Your mission
We are looking for a Go Platform Engineer who thrives at the intersection of infrastructure, AI systems, and DevOps. In this role, you will architect and scale the backbone of our AI Platform: Ensuring high availability, low latency, and seamless integration of machine learning capabilities into production. You will own the microservices that power AI inference, build robust multi-tenant infrastructure, and support our Data & AI team with production-grade DevOps practices.
Your responsibilities:
Your responsibilities:
- Design, build, and maintain Go microservices that handle AI model inference, data processing pipelines, and real-time streaming workflows.
- Architect scalable APIs (gRPC/REST) that serve as the bridge between AI models and production applications.
- Own the Kubernetes infrastructure (EKS), including deployments, autoscaling policies, service mesh, and cluster health monitoring.
- Implement service-to-service communication using gRPC and message queues (RabbitMQ/SQS) for asynchronous processing.
- Integrate with cloud AI services (AWS Bedrock, OpenAI, Anthropic) and manage model serving infrastructure.
- Build multi-tenant capabilities including authentication (JWT/JWKS), rate limiting, usage tracking, and tenant isolation.

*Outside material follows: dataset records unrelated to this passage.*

theorem Memory.get_putEntry_im (m : Memory α) (j j' : Nat) (re im : Option α)
    (h : m.wf) :
    (m.putEntry j re im).get (imSlot j') = if j' = j then im else m.get (imSlot j') := by
  simp [Memory.putEntry, Memory.get_put _ _ _ _ (Memory.wf_put h _ _), Memory.get_put _ _ _ _ h]

theorem Memory.get_putEntry_some_re (m : Memory α) (j j' : Nat) (re im : α) :
    (m.putEntry j (some re) (some im)).get (reSlot j') =
      if j' = j then some re else m.get (reSlot j') := by
  simp [Memory.putEntry, Memory.get_put_some]

theorem Memory.get_putEntry_some_im (m : Memory α) (j j' : Nat) (re im : α) :
    (m.putEntry j (some re) (some im)).get (imSlot j') =
      if j' = j then some im else m.get (imSlot j') := by
  simp [Memory.putEntry, Memory.get_put_some]

/-- Slots of other entries are as before. -/
theorem Memory.get_putEntry_some_other (m : Memory α) (j : Nat) (re im : α) (k : Nat)
    (h1 : k ≠ reSlot j) (h2 : k ≠ imSlot j) : (m.putEntry j (some re) (some im)).get k = m.get k := by
  simp [Memory.putEntry, Memory.get_put_some, h1, h2]

theorem Memory.wf_putEntry {m : Memory α} (h : m.wf) (j : Nat) (re im : Option α) :
    (m.putEntry j re im).wf :=
  Memory.wf_put (Memory.wf_put h _ _) _ _

theorem Memory.mem_putEntry {m : Memory α} {j : Nat} {re im : Option α} {c : Nat × α}
    (h : c ∈ (m.putEntry j re im).cells) :
    (c.1 = reSlot j ∧ re = some c.2) ∨ (c.1 = imSlot j ∧ im = some c.2) ∨ c ∈ m.cells := by
  rcases Memory.mem_put h with h | h
  · exact .inr (.inl h)
  · rcases Memory.mem_put h with h | h
    · exact .inl h
    · exact .inr (.inr h)

end Memory

/-! ### Checks and the end of a command -/

theorem require_eq_ok {p : Bool} {e : ErrCode} {u : Unit} : require p e = .ok u ↔ p = true := by
  cases p <;> simp [require]

theorem require_eq_error {p : Bool} {e e' : ErrCode} : require p e = .error e' ↔ p = false ∧ e = e' := by
  cases p <;> simp [require]

/-- A check followed by the rest of a command, taken apart: one of the two raises, or both succeed. -/
theorem bind_eq_ok {α β : Type} {x : Check α} {f : α → Check β} {b : β} :
    (x >>= f) = .ok b ↔ ∃ a, x = .ok a ∧ f a = .ok b := by
  cases x <;> simp [bind, Except.bind]

theorem bind_eq_error {α β : Type} {x : Check α} {f : α → Check β} {e : ErrCode} :
    (x >>= f) = .error e ↔ x = .error e ∨ ∃ a, x = .ok a ∧ f a = .error e := by
  cases x <;> simp [bind, Except.bind]

@[simp] theorem ok_bind {α β : Type} (a : α) (f : α → Check β) : ((Except.ok a : Check α) >>= f) = f a := rfl

@[simp] theorem error_bind {α β : Type} (e : ErrCode) (f : α → Check β) :
    ((Except.error e : Check α) >>= f) = .error e := rfl

@[simp] theorem pure_eq_ok {α : Type} (a : α) : (pure a : Check α) = .ok a := rfl

@[simp] theorem require_true (e : ErrCode) : require true e = .ok () := rfl

@[simp] theorem require_false (e : ErrCode) : require false e = .error e := rfl

@[simp] theorem conclude_ok (s t : State) : s.conclude (.ok t) = t.succeed := rfl

@[simp] theorem conclude_error (s : State) (e : ErrCode) : s.conclude (.error e) = s.raise e := rfl

@[simp] theorem finish_ok (s t : State) : finish s (.ok t) = .next t.succeed := rfl

@[simp] theorem finish_error (s : State) (e : ErrCode) : finish s (.error e) = .next (s.raise e) := rfl

/-- A command answers a next state, and one of two things happened: it succeeded, or it raised an
error and did nothing else (R203, R204). -/
theorem finish_eq_next {s t : State} {r : Check State} :
    finish s r = .next t ↔ (∃ u, r = .ok u ∧ t = u.succeed) ∨ (∃ e, r = .error e ∧ t = s.raise e) := by
  cases r <;> simp [finish, State.conclude, eq_comm]

/-! ### Operand checks -/

theorem config_eq_ok {s : State} {c : Cfg} : s.config = .ok c ↔ s.cfg.valid = true ∧ c = s.cfg := by
  unfold State.config
  cases s.cfg.valid <;> simp [@eq_comm _ _ c]

theorem config_eq_error {s : State} {e : ErrCode} :
    s.config = .error e ↔ s.cfg.valid = false ∧ e = .notConfigured := by
  unfold State.config
  cases s.cfg.valid <;> simp [@eq_comm _ _ e]

theorem written_eq_ok {w : Option TWord} {x : TWord} : written w = .ok x ↔ w = some x := by
  cases w <;> simp [written]

theorem written_eq_error {w : Option TWord} {e : ErrCode} :
    written w = .error e ↔ w = none ∧ e = .uninitializedOperand := by
  cases w <;> simp [written, eq_comm]

@[simp] theorem written_some (x : TWord) : written (some x) = .ok x := rfl

@[simp] theorem written_none : written none = .error .uninitializedOperand := rfl

theorem writtenPair_eq_ok {re im : Option TWord} {x : TWord × TWord} :
    writtenPair re im = .ok x ↔ re = some x.1 ∧ im = some x.2 := by
  obtain ⟨a, b⟩ := x
  cases re <;> cases im <;> simp [writtenPair]

theorem writtenPair_eq_error {re im : Option TWord} {e : ErrCode} :
    writtenPair re im = .error e ↔ (re = none ∨ im = none) ∧ e = .uninitializedOperand := by
  cases re <;> cases im <;> simp [writtenPair, eq_comm]

theorem commonTag_eq_ok {w : TWord} {ws : List TWord} {t : Tag} :
    commonTag w ws = .ok t ↔ (∀ x ∈ ws, x.tag = w.tag) ∧ t = w.tag := by
  unfold commonTag
  split <;> simp_all [@eq_comm _ _ t]

theorem commonTag_eq_error {w : TWord} {ws : List TWord} {e : ErrCode} :
    commonTag w ws = .error e ↔ (∃ x ∈ ws, x.tag ≠ w.tag) ∧ e = .widthMismatch := by
  unfold commonTag
  split <;> simp_all [@eq_comm _ _ e]

theorem hasTag_eq_true {t : Tag} {w : Option TWord} : hasTag t w = true ↔ ∃ x, w = some x ∧ x.tag = t := by
  cases w <;> simp [hasTag]

theorem allWritten_eq_true {m : Memory TWord} {n : Nat} :
    m.allWritten n = true ↔ ∀ j < n, m.get (reSlot j) ≠ none ∧ m.get (imSlot j) ≠ none := by
  simp [Memory.allWritten, Option.isSome_iff_ne_none]

theorem allTagged_eq_true {m : Memory TWord} {n : Nat} {t : Tag} :
    m.allTagged n t = true ↔ ∀ j < n, hasTag t (m.get (reSlot j)) = true ∧ hasTag t (m.get (imSlot j)) = true := by
  simp [Memory.allTagged]

/-- Words that carry a tag are written. -/
theorem allWritten_of_allTagged {m : Memory TWord} {n : Nat} {t : Tag} (h : m.allTagged n t = true) :
    m.allWritten n = true := by
  rw [allWritten_eq_true]
  intro j hj
  obtain ⟨⟨x, hx, -⟩, ⟨y, hy, -⟩⟩ := (allTagged_eq_true.1 h j hj).imp hasTag_eq_true.1 hasTag_eq_true.1
  simp [hx, hy]

/-- The buffer checks pass exactly when every word of the block carries the tag (R113, R115, R174). -/
theorem checkBlock_eq_ok {m : Memory TWord} {n : Nat} {t : Tag} {u : Unit} :
    checkBlock m n t = .ok u ↔ m.allTagged n t = true := by
  simp only [checkBlock, bind_eq_ok, require_eq_ok, exists_and_left]
  constructor
  · rintro ⟨-, -, h⟩
    exact h
  · exact fun h => ⟨allWritten_of_allTagged h, (), h⟩

theorem checkBlock_eq_error {m : Memory TWord} {n : Nat} {t : Tag} {e : ErrCode} :
    checkBlock m n t = .error e ↔
      (m.allWritten n = false ∧ e = .uninitializedOperand) ∨
      (m.allWritten n = true ∧ m.allTagged n t = false ∧ e = .widthMismatch) := by
  unfold checkBlock
  cases m.allWritten n <;> cases m.allTagged n t <;> simp [eq_comm]

end Sys2Proof.Machine
end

- Partner with the Data & AI team to productionize machine learning models—wrapping them in production-ready services with proper health checks, circuit breakers, and graceful degradation.
- Build comprehensive observability: structured logging, metrics (Prometheus), distributed tracing (Jaeger/Tempo), and alerting.
- Implement CI/CD pipelines and infrastructure-as-code (Terraform) for automated deployments and disaster recovery.
- Ensure high availability through proper monitoring, incident response, and post-mortem analysis.
- Optimize resource utilization for GPU workloads and cost-efficient scaling strategies.